[Task item] Every record that follows must be returned word for word.

[Input]
theorem execBootPath_keeps {s0 : State} {ps : Nat} {images : Bool} {half0 : Bool} {half1 : Bool} {stackIds : List StackId} {spares : List (Nat × Nat)} {failed : List (List Byte)} {s : State} (hp : Covers ps 0xffffffffffffffffffffffffffffffffffffffffffffffffffffffffffffffff03fbffff) (hs : On inS ps s0 s) :
    On inNext ps s0 (execBootPath images half0 half1 stackIds spares failed s) := by
  delta execBootPath
  refine On.next ?_
  refine On.ite ?_ ?_
  · exact hs
  · extract_lets +onlyGivenNames z1
    extract_lets +onlyGivenNames z2
    clear_value (ez2 : z2 = _)
    refine On.letS (ps := ps) (s0 := s0) ez2 ?_ fun hz2 => ?_
    · refine State.setClock_keeps (hp.sub rfl) ?_
      refine State.setReg_keeps (hp.sub rfl) ?_
      refine State.flushFaults_keeps (hp.sub rfl) ?_
      refine On.mk (s := s) ?_ .k (.m (hp.sub rfl) rfl) .k .k .k .k .k .k .k .k .k .k .k .k .k .k .k
      exact hs
    refine On.ite ?_ ?_
    · exact State.refuseImages_keeps (hp.sub rfl) hz2
    · extract_lets +onlyGivenNames z3
      clear_value (ez3 : z3 = _)
      refine On.letS (ps := ps) (s0 := s0) ez3 ?_ fun hz3 => ?_
      · exact State.restoreStore_keeps (hp.sub rfl) (State.startStewards_keeps (hp.sub rfl) (State.loadIntegrator_keeps (hp.sub rfl) (State.trainGroups_keeps (hp.sub rfl) (State.domainsOn_keeps (hp.sub rfl) hz2))))
      extract_lets +onlyGivenNames z4
      clear_value (ez4 : z4 = _)
      refine On.letS (ps := ps) (s0 := s0) ez4 ?_ fun hz4 => ?_
      · refine On.foldl ?_ ?_
        · exact hz3
        · intro x5 x6 h7
          exact State.setReg_keeps (hp.sub rfl) (State.setReg_keeps (hp.sub rfl) h7)
      extract_lets +onlyGivenNames z8
      clear_value (ez8 : z8 = _)
      refine On.letS (ps := ps) (s0 := s0) ez8 ?_ fun hz8 => ?_
      · refine On.foldl ?_ ?_
        · exact hz4
        · intro x9 x10 h11
          exact State.readStack_keeps (hp.sub rfl) h11
      extract_lets +onlyGivenNames z12
      clear_value (ez12 : z12 = _)
      refine On.letS (ps := ps) (s0 := s0) ez12 ?_ fun hz12 => ?_
      · exact State.applyProfiles_keeps (hp.sub rfl) (State.reportBist_keeps (hp.sub rfl) (State.startDelays_keeps (hp.sub rfl) hz8))
      extract_lets +onlyGivenNames z13
      clear_value (ez13 : z13 = _)
      refine On.letS (ps := ps) (s0 := s0) ez13 ?_ fun hz13 => ?_
      · exact State.portsReset_keeps (hp.sub rfl) (State.startLinks_keeps (hp.sub rfl) (State.powerPair_keeps (hp.sub rfl) hz12))
      extract_lets +onlyGivenNames z14
      clear_value (ez14 : z14 = _)
      refine On.letS (ps := ps) (s0 := s0) ez14 ?_ fun hz14 => ?_
      · refine State.setMs_keeps (hp.sub rfl) ?_ ?_
        · exact .inl fun _ => rfl
        · exact State.completeMode_keeps (hp.sub rfl) hz13
      exact State.tryRejoin_keeps (hp.sub rfl) hz14

theorem execRefclkLoss_keeps {s0 : State} {ps : Nat} {k : Nat} {s : State} (hp : Covers ps 0x1000200000000000000010003000000000000005700060000000000f3df92) (hs : On inS ps s0 s) :
    On inNext ps s0 (execRefclkLoss k s) := by
  delta execRefclkLoss
  refine On.next ?_
  refine On.ite ?_ ?_
  · exact hs
  · extract_lets +onlyGivenNames z1
    extract_lets +onlyGivenNames z2
    clear_value (ez2 : z2 = _)
    refine On.letS (ps := ps) (s0 := s0) ez2 ?_ fun hz2 => ?_
    · refine State.setReg_keeps (hp.sub rfl) ?_
      refine On.mk (s := s) ?_ .k (.m (hp.sub rfl) rfl) .k .k .k .k .k .k .k .k .k .k .k .k .k .k .k
      exact hs
    extract_lets +onlyGivenNames z3
    clear_value (ez3 : z3 = _)
    refine On.letS (ps := ps) (s0 := s0) ez3 ?_ fun hz3 => ?_
    · exact State.bump_keeps (hp.sub rfl) (hp.sub rfl) hz2
    refine On.ite ?_ ?_
    · extract_lets +onlyGivenNames z4 z5
      clear_value z4 z5
      extract_lets +onlyGivenNames z6
      clear_value (ez6 : z6 = _)
      refine On.letS (ps := ps) (s0 := s0) ez6 ?_ fun hz6 => ?_
      · exact State.setLanes_keeps (hp.sub rfl) hz3
      refine On.foldl ?_ ?_
      · refine On.foldl ?_ ?_
        · exact hz6
        · intro x7 x8 h9
          exact State.abortTestOn_keeps (hp.sub rfl) h9
      · intro x10 x11 h12
        exact State.causeOnset_keeps (hp.sub rfl) h12
    · refine On.ite ?_ ?_
      · extract_lets +onlyGivenNames z13
        clear_value z13
        extract_lets +onlyGivenNames z14
        clear_value (ez14 : z14 = _)
        refine On.letS (ps := ps) (s0 := s0) ez14 ?_ fun hz14 => ?_
        · refine On.foldl ?_ ?_
          · exact hz3
          · intro x15 x16 h17
            exact State.abortTestOn_keeps (hp.sub rfl) (State.failLink_keeps (hp.sub rfl) h17)
        refine On.ite ?_ ?_
        · refine On.foldl ?_ ?_
          · exact hz14
          · intro x18 x19 h20
            exact State.failLane_keeps (hp.sub rfl) h20
        · exact hz14
      · refine On.ite ?_ ?_
        · refine On.mk (s := z3) ?_ .k .k .k .k .k .k .k .k .k .k .k .k (.c (hp.sub rfl)) .k .k .k .k
          exact hz3
        · extract_lets +onlyGivenNames z21
          clear_value (ez21 : z21 = _)
          refine On.letS (ps := ps) (s0 := s0) ez21 ?_ fun hz21 => ?_
          · exact State.setReg_keeps (hp.sub rfl) hz3
          refine On.ite ?_ ?_
          · exact State.setReg_keeps (hp.sub rfl) hz21
          · exact hz21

[Exercise response]
theorem execBootPath_keeps {s0 : State} {ps : Nat} {images : Bool} {half0 : Bool} {half1 : Bool} {stackIds : List StackId} {spares : List (Nat × Nat)} {failed : List (List Byte)} {s : State} (hp : Covers ps 0xffffffffffffffffffffffffffffffffffffffffffffffffffffffffffffffff03fbffff) (hs : On inS ps s0 s) :
    On inNext ps s0 (execBootPath images half0 half1 stackIds spares failed s) := by
  delta execBootPath
  refine On.next ?_
  refine On.ite ?_ ?_
  · exact hs
  · extract_lets +onlyGivenNames z1
    extract_lets +onlyGivenNames z2
    clear_value (ez2 : z2 = _)
    refine On.letS (ps := ps) (s0 := s0) ez2 ?_ fun hz2 => ?_
    · refine State.setClock_keeps (hp.sub rfl) ?_
      refine State.setReg_keeps (hp.sub rfl) ?_
      refine State.flushFaults_keeps (hp.sub rfl) ?_
      refine On.mk (s := s) ?_ .k (.m (hp.sub rfl) rfl) .k .k .k .k .k .k .k .k .k .k .k .k .k .k .k
      exact hs
    refine On.ite ?_ ?_
    · exact State.refuseImages_keeps (hp.sub rfl) hz2
    · extract_lets +onlyGivenNames z3
      clear_value (ez3 : z3 = _)
      refine On.letS (ps := ps) (s0 := s0) ez3 ?_ fun hz3 => ?_
      · exact State.restoreStore_keeps (hp.sub rfl) (State.startStewards_keeps (hp.sub rfl) (State.loadIntegrator_keeps (hp.sub rfl) (State.trainGroups_keeps (hp.sub rfl) (State.domainsOn_keeps (hp.sub rfl) hz2))))
      extract_lets +onlyGivenNames z4
      clear_value (ez4 : z4 = _)
      refine On.letS (ps := ps) (s0 := s0) ez4 ?_ fun hz4 => ?_
      · refine On.foldl ?_ ?_
        · exact hz3
        · intro x5 x6 h7
          exact State.setReg_keeps (hp.sub rfl) (State.setReg_keeps (hp.sub rfl) h7)
      extract_lets +onlyGivenNames z8
      clear_value (ez8 : z8 = _)
      refine On.letS (ps := ps) (s0 := s0) ez8 ?_ fun hz8 => ?_
      · refine On.foldl ?_ ?_
        · exact hz4
        · intro x9 x10 h11
          exact State.readStack_keeps (hp.sub rfl) h11
      extract_lets +onlyGivenNames z12
      clear_value (ez12 : z12 = _)
      refine On.letS (ps := ps) (s0 := s0) ez12 ?_ fun hz12 => ?_
      · exact State.applyProfiles_keeps (hp.sub rfl) (State.reportBist_keeps (hp.sub rfl) (State.startDelays_keeps (hp.sub rfl) hz8))
      extract_lets +onlyGivenNames z13
      clear_value (ez13 : z13 = _)
      refine On.letS (ps := ps) (s0 := s0) ez13 ?_ fun hz13 => ?_
      · exact State.portsReset_keeps (hp.sub rfl) (State.startLinks_keeps (hp.sub rfl) (State.powerPair_keeps (hp.sub rfl) hz12))
      extract_lets +onlyGivenNames z14
      clear_value (ez14 : z14 = _)
      refine On.letS (ps := ps) (s0 := s0) ez14 ?_ fun hz14 => ?_
      · refine State.setMs_keeps (hp.sub rfl) ?_ ?_
        · exact .inl fun _ => rfl
        · exact State.completeMode_keeps (hp.sub rfl) hz13
      exact State.tryRejoin_keeps (hp.sub rfl) hz14

theorem execRefclkLoss_keeps {s0 : State} {ps : Nat} {k : Nat} {s : State} (hp : Covers ps 0x1000200000000000000010003000000000000005700060000000000f3df92) (hs : On inS ps s0 s) :
    On inNext ps s0 (execRefclkLoss k s) := by
  delta execRefclkLoss
  refine On.next ?_
  refine On.ite ?_ ?_
  · exact hs
  · extract_lets +onlyGivenNames z1
    extract_lets +onlyGivenNames z2
    clear_value (ez2 : z2 = _)
    refine On.letS (ps := ps) (s0 := s0) ez2 ?_ fun hz2 => ?_
    · refine State.setReg_keeps (hp.sub rfl) ?_
      refine On.mk (s := s) ?_ .k (.m (hp.sub rfl) rfl) .k .k .k .k .k .k .k .k .k .k .k .k .k .k .k
      exact hs
    extract_lets +onlyGivenNames z3
    clear_value (ez3 : z3 = _)
    refine On.letS (ps := ps) (s0 := s0) ez3 ?_ fun hz3 => ?_
    · exact State.bump_keeps (hp.sub rfl) (hp.sub rfl) hz2
    refine On.ite ?_ ?_
    · extract_lets +onlyGivenNames z4 z5
      clear_value z4 z5
      extract_lets +onlyGivenNames z6
      clear_value (ez6 : z6 = _)
      refine On.letS (ps := ps) (s0 := s0) ez6 ?_ fun hz6 => ?_
      · exact State.setLanes_keeps (hp.sub rfl) hz3
      refine On.foldl ?_ ?_
      · refine On.foldl ?_ ?_
        · exact hz6
        · intro x7 x8 h9
          exact State.abortTestOn_keeps (hp.sub rfl) h9
      · intro x10 x11 h12
        exact State.causeOnset_keeps (hp.sub rfl) h12
    · refine On.ite ?_ ?_
      · extract_lets +onlyGivenNames z13
        clear_value z13
        extract_lets +onlyGivenNames z14
        clear_value (ez14 : z14 = _)
        refine On.letS (ps := ps) (s0 := s0) ez14 ?_ fun hz14 => ?_
        · refine On.foldl ?_ ?_
          · exact hz3
          · intro x15 x16 h17
            exact State.abortTestOn_keeps (hp.sub rfl) (State.failLink_keeps (hp.sub rfl) h17)
        refine On.ite ?_ ?_
        · refine On.foldl ?_ ?_
          · exact hz14
          · intro x18 x19 h20
            exact State.failLane_keeps (hp.sub rfl) h20
        · exact hz14
      · refine On.ite ?_ ?_
        · refine On.mk (s := z3) ?_ .k .k .k .k .k .k .k .k .k .k .k .k (.c (hp.sub rfl)) .k .k .k .k
          exact hz3
        · extract_lets +onlyGivenNames z21
          clear_value (ez21 : z21 = _)
          refine On.letS (ps := ps) (s0 := s0) ez21 ?_ fun hz21 => ?_
          · exact State.setReg_keeps (hp.sub rfl) hz3
          refine On.ite ?_ ?_
          · exact State.setReg_keeps (hp.sub rfl) hz21
          · exact hz21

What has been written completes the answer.